For the time being, there are only a few quotes from the book here.
The back-to-the-land
movement is having its time again. A few hundred thousand elderly
ex-hippies —or maybe
enduring hippies— who went rural in the 1970s have now been joined by a younger generation, many of
whom have abandoned the rat race in the past few years as economic conditions
have worsened. Some were forced out. Others in secure jobs used the downturn
to reappraise their values. They are sick of traffic, pollution, and the
consumer-driven society. They have lost all trust in bankers and
politicians. They are looking for a better way. Mike's youngest daughter
is an urban environmentalist —the latest face of the back-to-the-land movement. She would
take up her father's off-grid legacy, if at all, for the health of the planet.

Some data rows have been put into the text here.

theorem enableCar_same (i : CarIdx) (p : Part) (r : Result × Part) (h : enableCar i p = some r) :
    SameLinkUnits p r.2 := by
  unfold enableCar at h
  split at h
  · cases h
  · split at h
    · cases h
    · split at h
      · cases h
      · dsimp only at h
        cases h
        have c := (handDutyChange_carSide .disabled (((setCommit i 0 0 p).modCar i disabledCar).restoredDuty i)
          (((setCommit i 0 0 p).modCar i disabledCar).modCar i
            (enabledCar (((setCommit i 0 0 p).modCar i disabledCar).restoredDuty i)))).sameLinkUnits
        exact ⟨c.1, c.2⟩

theorem disableCar_same (i : CarIdx) (p : Part) (r : Result × Part) (h : disableCar i p = some r) :
    SameLinkUnits p r.2 := by
  unfold disableCar at h
  dsimp only at h
  split at h
  · cases h; exact .refl p
  · split at h
    · cases h; exact ⟨rfl, rfl⟩
    · cases h
      exact ((disableRecord_carSide i p).trans
        ((settleJoinCounter_carSide _).trans (handDutyChange_carSide _ _ _))).sameLinkUnits

theorem isolateCar_same (i : CarIdx) (p : Part) (r : Result × Part) (h : isolateCar i p = some r) :
    SameLinkUnits p r.2 := by
  unfold isolateCar at h
  dsimp only at h
  split at h
  · cases h
  · split at h
    · cases h; exact ⟨rfl, rfl⟩
    · split at h
      · cases h; exact ⟨rfl, rfl⟩
      · split at h
        · cases h; exact .refl p
        · cases h
          have c : SameLinkUnits p (if (p.car i).run = .queued then leaveQueue i p else p) := by
            split
            · exact (leaveQueue_carSide i p).sameLinkUnits
            · exact .refl p
          exact c.trans (changeDuty_carSide i _ _).sameLinkUnits

theorem restoreCar_same (i : CarIdx) (p : Part) (r : Result × Part) (h : restoreCar i p = some r) :
    SameLinkUnits p r.2 := by
  unfold restoreCar at h
  dsimp only at h
  split at h
  · cases h
  · split at h
    · cases h; exact ⟨rfl, rfl⟩
    · split at h
      · cases h
        have c := (changeDuty_carSide i (p.restoredDuty i) (p.modCar i fun c => { c with stallCount := 0 })).sameLinkUnits
        exact ⟨c.1, c.2⟩
      · split at h
        · cases h; exact ⟨rfl, rfl⟩
        · cases h

theorem clearUnfitCar_same (i : CarIdx) (p : Part) (r : Result × Part) (h : clearUnfitCar i p = some r) :
    SameLinkUnits p r.2 := by
  unfold clearUnfitCar at h
  dsimp only at h
  split at h
  · cases h
  · cases h; exact ⟨rfl, rfl⟩

theorem serveControl_same (args : List Byte) (p : Part) : SameLinkUnits p (serveControl args p).2 := by
  unfold serveControl
  split
  · exact .refl p
  · split
    · split <;> exact .refl p
    · split
      · exact control_same _ _ _ p fun i r => enableCar_same i p r
      · exact control_same _ _ _ p fun i r => disableCar_same i p r
      · exact control_same _ _ _ p fun i r => isolateCar_same i p r
      · exact control_same _ _ _ p fun i r => restoreCar_same i p r
      · exact control_same _ _ _ p fun i r => clearUnfitCar_same i p r
      · split <;> exact .refl p

theorem restartPart_fits (p : Part) (f : p.masteryFits) : (restartPart p).masteryFits := by
  unfold restartPart
  refine (recomputeLimits_carSide _).sameLinkUnits.fits ?_
  exact ⟨f.1, fun h => ⟨rfl, (f.2.1 h).2⟩, by simp⟩

theorem serveRequest_fits (payload : List Byte) (p : Part) (f : p.masteryFits) :
    (serveRequest payload p).2.masteryFits := by
  unfold serveRequest
  split
  · exact f
  · split
    · rw [serveRead_part]; exact f
    · exact (serveWrite_same _ p).fits f
    · exact plain_fits _ _ p f f
    · unfold serveApply
      repeat' split
      · exact f
      · exact f
      · exact ((executeApply_carSide p).trans (attempt_carSide _)).sameLinkUnits.fits f
      · exact f
    · unfold serveStartService
      repeat' split
      · exact f
      · exact f
      · exact f
      · exact (executeStartService_carSide p).sameLinkUnits.fits f
      · exact f
    · exact (serveControl_same _ p).fits f
    · unfold serveClearFlags
      split <;> exact f
    · unfold serveSetMask
      split <;> exact f
    · exact plain_fits _ _ p f f
    · unfold serveSummary
      split <;> exact f
    · exact plain_fits _ _ p f f
    · unfold serveRestart
      split
      · exact plain_fits _ _ p f (restartPart_fits p f)
      · exact f
    · exact f

/-! ### Frames -/

theorem answerLine_fits (a : Port) (p : Part) (f : p.masteryFits) : (answerLine a p).masteryFits := by
  unfold answerLine
  split
  · split
    · exact setSlotNow_fits p _ f
    · exact f
  · exact f

theorem takeCarReport_fits (a : Port) (x : Byte) (r : ReportPayload) (p : Part) (f : p.masteryFits) :
    (takeCarReport a x r p).masteryFits := by
  unfold takeCarReport
  split
  · split
    · unfold relayAnswer
      exact checkSlot_fits _ ((takeReport_carSide _ _ _).sameLinkUnits.fits
        (modPort_fits _ _ _ (answerLine_fits a p f)))
    · unfold masterAnswer
      exact checkSlot_fits _ ((takeReport_carSide _ _ _).sameLinkUnits.fits (answerLine_fits a p f))
  · exact checkSlot_fits _ (answerLine_fits a p f)
  · exact frameEnds_fits a _ f

theorem relayMark_fits (n : Byte) (p : Part) (f : p.masteryFits) : (relayMark n p).masteryFits := by
  have h : SameLinkUnits (closeSlot p) (takePendingSettings
      (handAll [.carA, .carB] ⟨wireChars (.cycleMark n), false⟩ (closeSlot p))) :=
    (handAll_same _ _ _).trans (takePendingSettings_same _)
  have g := h.fits (closeSlot_fits p f)
  exact ⟨g.1, g.2.1, g.2.2⟩

theorem takePlantReport_fits (power freq : Word16) (rt : Bool) (p : Part) (f : p.masteryFits) :
    (takePlantReport power freq rt p).masteryFits :=
  (takePlantReport_carSide power freq rt p).sameLinkUnits.fits f

theorem relayFrame_fits (a : Port) (x : Frame) (p : Part) (hm : p.master.mode = .relay) (f : p.masteryFits) :
    (relayFrame a x p).masteryFits := by
  unfold relayFrame
  split
  · exact relayMark_fits _ p f
  · rename_i addr o
    have h : (storeOrder addr o (closeSlot p)).master = p.master := by
      unfold storeOrder
      split <;> exact closeSlot_master p
    have k : ∀ l : List Port, ∀ t : TxFrame, ∀ q : Part, (handAll l t q).master = q.master := fun l t q =>
      (handAll_same l t q).2
    unfold relayOrder issueOrder
    dsimp only
    refine ⟨fun _ => ?_, fun n => absurd ?_ n, ?_⟩
    · have := f.1 hm
      simp only [k, h]; exact this
    · simp only [k, h]; exact hm
    · simp only [k, h]; exact f.2.2
  · exact takeCarReport_fits a _ _ p f
  · exact closeSlot_fits p f
  · unfold relayPlantReport
    split
    · exact takePlantReport_fits _ _ _ p f
    · exact f
  · unfold relayRequest
    split
    · exact modPort_fits _ _ _ (serveRequest_fits _ _ (closeSlot_fits p f))
    · exact closeSlot_fits p f

theorem passDispatchFrame_fits (p : Part) (f : p.masteryFits) : (passDispatchFrame p).masteryFits := by
  unfold passDispatchFrame
  refine frameEnds_fits _ _ ?_
  split <;> exact f

theorem masterFrame_fits (a : Port) (x : Frame) (p : Part) (f : p.masteryFits) : (masterFrame a x p).masteryFits := by
  unfold masterFrame
  split
  · unfold masterMark
    dsimp only
    split
    · rename_i h
      have g : Part.masteryFits { p with master.mode := .handback } :=
        ⟨fun n => absurd n (by simp), fun _ => f.2.1 (by rw [h]; simp), f.2.2⟩
      split
      · exact frameEnds_fits _ _ g
      · exact completeHandback_fits _ f.2.2
    · exact passDispatchFrame_fits p f
  · exact takeCarReport_fits a _ _ p f
  · unfold masterPlant
    split
    · exact checkSlot_fits _ (takePlantReport_fits _ _ _ _ (answerLine_fits _ p f))
    · exact passDispatchFrame_fits p f
  · exact passDispatchFrame_fits p f
  · exact passDispatchFrame_fits p f
  · exact passDispatchFrame_fits p f

theorem discardMalformed_fits (a : Port) (p : Part) (f : p.masteryFits) : (discardMalformed a p).masteryFits :=
  frameEnds_fits a _ f

theorem discardCheck_fits (a : Port) (p : Part) (f : p.masteryFits) : (discardCheck a p).masteryFits :=
  frameEnds_fits a _ f

theorem abandonFrame_fits (a : Port) (p : Part) (f : p.masteryFits) : (abandonFrame a p).masteryFits :=
  frameEnds_fits a _ f

theorem judgeFrame_fits (a : Port) (x : Frame) (p : Part) (f : p.masteryFits) : (judgeFrame a x p).masteryFits := by
  unfold judgeFrame handOn
  repeat' split
  · exact abandonFrame_fits a p f
  · rename_i h; exact relayFrame_fits a x p h f
  · exact masterFrame_fits a x p f
  · exact discardMalformed_fits a p f

theorem judgeSplit_fits (a : Port) (k x : Byte) (pl c : List Byte) (p : Part) (f : p.masteryFits) :
    (judgeSplit a k x pl c p).masteryFits := by
  unfold judgeSplit
  repeat' split
  · exact discardCheck_fits a p f
  · exact discardMalformed_fits a p f
  · exact judgeFrame_fits a _ p f

theorem judgeChars_fits (a : Port) (l : List Byte) (p : Part) (f : p.masteryFits) : (judgeChars a l p).masteryFits := by
  unfold judgeChars
  repeat' split
  · exact judgeSplit_fits a _ _ _ _ p f
  · exact abandonFrame_fits a p f
  · exact discardMalformed_fits a p f

theorem received_fits (a : Port) (p : Part) (f : p.masteryFits) : (p.received a).masteryFits := by
  unfold Part.received noteFirst
  split
  · exact modPort_fits _ _ _ (modLine_fits a _ p f)
  · exact f

theorem completeFrame_fits (a : Port) (j : Part → Part) (h : ∀ q : Part, q.masteryFits → (j q).masteryFits) (p : Part)
    (f : p.masteryFits) : (completeFrame a j p).masteryFits := by
  unfold completeFrame
  split
  · exact h _ (received_fits a p f)
  · exact f

theorem frameArrives_fits (a : Port) (x : Frame) (p : Part) (f : p.masteryFits) : (frameArrives a x p).masteryFits :=
  completeFrame_fits a _ (judgeFrame_fits a x) p f

theorem characterArrives_fits (a : Port) (c : Byte) (p : Part) (f : p.masteryFits) :
    (characterArrives a c p).masteryFits := by
  unfold characterArrives
  repeat' split
  · exact modPort_fits _ _ _ (modLine_fits a _ p f)
  · unfold addCharacter
    repeat' split
    · exact abandonFrame_fits a p f
    · exact judgeSplit_fits a _ _ _ _ _ f
    · exact f
  · exact f
  · exact f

But going off the grid is only partly about living a greener life. It is
also about freedom from the daily commute, mortgage-induced wage slavery, and
corporate mass-markting. True, people who survive without municipally
supplied power and water are likely to reduce their carbon footprint —that esoteric
calculation of the damage our every move is doing to the planet— but
this makes them merely accidental environmentalists, assuming they use wind
or solar power for electrical energy, capture rainwater for washing and
drinking, and dispose of their own organic waste, perhaps with a composting
toilet that replaces water with wood chips and allows the mix to mature for
six months before returning it to the soil. With a certain design approach
known as eco-architecture, warmth comes directly from the sun through big windows in the walls of
the home. Solar thermal water heaters, wood-burning stoves, and ground-source
heat pumps —which extract the heat from the ground— can also
provide minimally harmful warmth.
(Nick Rosen: Off the grid, p. 5)
The main requirement is a change of mind-set. Americans are happy and
proud to buy and use recycled toilet paper, but a composting toilet is another matter, a level
most people won't even think about. Most Americans are taught, or at the
very least encouraged to believe, that homes must be a certain way. Well before
the invention of TV, marketers pushed "ideal lifestyle" scenarios that included
fridges and washing machines and electric gadgets of all kinds. The power
companies, of course, subsidized the development and marketing of these
products, and intentionally or not, dependence on the grid became a fact of
life in America. Living in homes that are the exceptions to this rule are
hippies and traditional back woodsmen (and women).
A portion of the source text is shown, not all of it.